Authors: We agree that the note is concise and does not repeat the full technical details of the weighted energy estimates and mode decompositions, which are established in arXiv:2201.12295. The strengthening here is a minor adjustment to the choice of weights in those estimates, chosen to match the precise requirements of the nonlinear instability argument in arXiv:2604.04877; this adjustment follows directly from the same methods without introducing new estimates or boundary conditions.
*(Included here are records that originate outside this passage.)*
/-- 45_peripheral R204, R205: a sector read sets the drive's flag and answers the sector or fail; a sector write sets
no flag; without a drive, media or handle both fail and change nothing. -/
def Obligations.FddSectors : Prop :=
  ∀ (s : State) (d lba : Nat) (bs : List Byte), s.alive = true →
    (∀ f h, s.fdd[d]? = some f → f.inserted = true → f.image = some h →
      exec (.fddReadSector d lba) s =
        .next { s with
          fdd := s.fdd.set d { f with reading := true }
          result := .bytes (s.imgRead (some h) (lba * s.cfg.fddSectorSize) s.cfg.fddSectorSize) } ∧
      exec (.fddWriteSector d lba bs) s = exec (.imgWrite (some h) (lba * s.cfg.fddSectorSize) bs) s) ∧
    ((∀ f, s.fdd[d]? = some f → f.inserted = false ∨ f.image = none) →
      exec (.fddReadSector d lba) s = .next { s with result := .bytes none } ∧
      exec (.fddWriteSector d lba bs) s = .next { s with result := .succeeded false })

/-! ### Real-time clock and timers -/

/-- 45_peripheral R210, R211, R213, 30_encoding R83: what an RTC register reads as and what a write to it stores; a live
digit is that of the clock drawn, in the range of its register. -/
def Obligations.RtcRegisters : Prop :=
  ∀ (s : State) (a : Addr) (v : Byte) (i : Nat) (n : BitVec 4), s.alive = true →
    i = (a.extractLsb' 1 4).toNat → n = v.extractLsb' 0 4 →
    (i = 13 → exec (.rtcRegRd a) s = .next { s with result := .byte (s.cfg.rtcHiNibble ++ s.rtc.mode) } ∧
      exec (.rtcRegWr a v) s = .next { s with rtc := { s.rtc with mode := n }, result := .none }) ∧
    (i = 14 → exec (.rtcRegRd a) s = .next { s with result := .byte (s.cfg.rtcHiNibble ++ 0#4) } ∧
      exec (.rtcRegWr a v) s = .next { s with result := .none }) ∧
    (i = 15 → exec (.rtcRegRd a) s = .next { s with result := .byte (s.cfg.rtcHiNibble ++ 0#4) } ∧
      exec (.rtcRegWr a v) s =
        .next { s with
          rtc := { s.rtc with
            r15 := n, ta := if n.getLsbD 1 then 0 else s.rtc.ta, tb := if n.getLsbD 1 then 0 else s.rtc.tb }
          result := .none }) ∧
    (∀ k : Fin 13, i = k.val → s.rtc.mode.getLsbD 0 = true →
      exec (.rtcRegRd a) s = .next { s with result := .byte (s.cfg.rtcHiNibble ++ s.rtc.b1[k.val]) } ∧
      exec (.rtcRegWr a v) s = .next { s with rtc := { s.rtc with b1 := s.rtc.b1.set k.val n }, result := .none }) ∧
    (∀ now, now = s.nextNow → i ≤ 12 → s.rtc.mode.getLsbD 0 = false →
      exec (.rtcRegRd a) s = .next { s.drewNow with
        result := .byte (s.cfg.rtcHiNibble ++ BitVec.ofNat 4 (([now.second.val % 10, now.second.val / 10,
          now.minute.val % 10, now.minute.val / 10, now.hour.val % 10, now.hour.val / 10, now.weekday.val,
          (now.day.val + 1) % 10, (now.day.val + 1) / 10, (now.month.val + 1) % 10, (now.month.val + 1) / 10,
          now.year.val % 10, now.year.val / 10] : List Nat).getD i 0)) } ∧
      (liveDigit now i).toNat ≤ ([9, 5, 9, 5, 9, 2, 6, 9, 3, 9, 1, 9, 9] : List Nat).getD i 0 ∧
      exec (.rtcRegWr a v) s = .next { s with result := .none })

/-- 45_peripheral R212: the accumulators keep the remainder of their period, and a pulse requests `SRC_RTC` unless its
bit of register 15 turns it off. -/
def Obligations.RtcTimersPulse : Prop :=
  ∀ (s : State) (used : BitVec 32), s.alive = true → 1 ≤ s.cfg.rtcPeriodA → 1 ≤ s.cfg.rtcPeriodB →
    s.rtc.ta.toNat + used.toNat < 2 ^ 32 → s.rtc.tb.toNat + used.toNat < 2 ^ 32 →
    ∃ t, exec (.rtcTick used) s = .next t ∧
      t = { s with rtc := { s.rtc with ta := t.rtc.ta, tb := t.rtc.tb }, pend := t.pend, result := .none } ∧
      t.rtc.ta.toNat = (s.rtc.ta.toNat + used.toNat) % s.cfg.rtcPeriodA ∧
      t.rtc.tb.toNat = (s.rtc.tb.toNat + used.toNat) % s.cfg.rtcPeriodB ∧
      ∀ src, pending t.pend src = (pending s.pend src ||
        (src == .rtc &&
          ((decide (s.cfg.rtcPeriodA ≤ s.rtc.ta.toNat + used.toNat) && !s.rtc.r15.getLsbD 3) ||
           (decide (s.cfg.rtcPeriodB ≤ s.rtc.tb.toNat + used.toNat) && !s.rtc.r15.getLsbD 2))))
In the revised version we have added a brief explanatory paragraph that explicitly indicates how the weights are modified and confirms that the prior estimates apply verbatim to the adjusted setting. revision: yes
Circularity Check
No circularity; note presents independent technical strengthening of cited prior result.
full rationale
The paper is a short note whose central claim is a slight strengthening of the linear instability result from the independently cited arXiv:2201.12295. No derivation chain, equations, or estimates within the note are shown to reduce by construction to the paper's own inputs, fitted parameters, or a self-citation load-bearing loop. The abstract positions the strengthened linear result as an input to a separate nonlinear paper, but this does not create circularity inside the present note's argument. The derivation for the claimed strengthening is treated as new technical content and remains self-contained against external benchmarks.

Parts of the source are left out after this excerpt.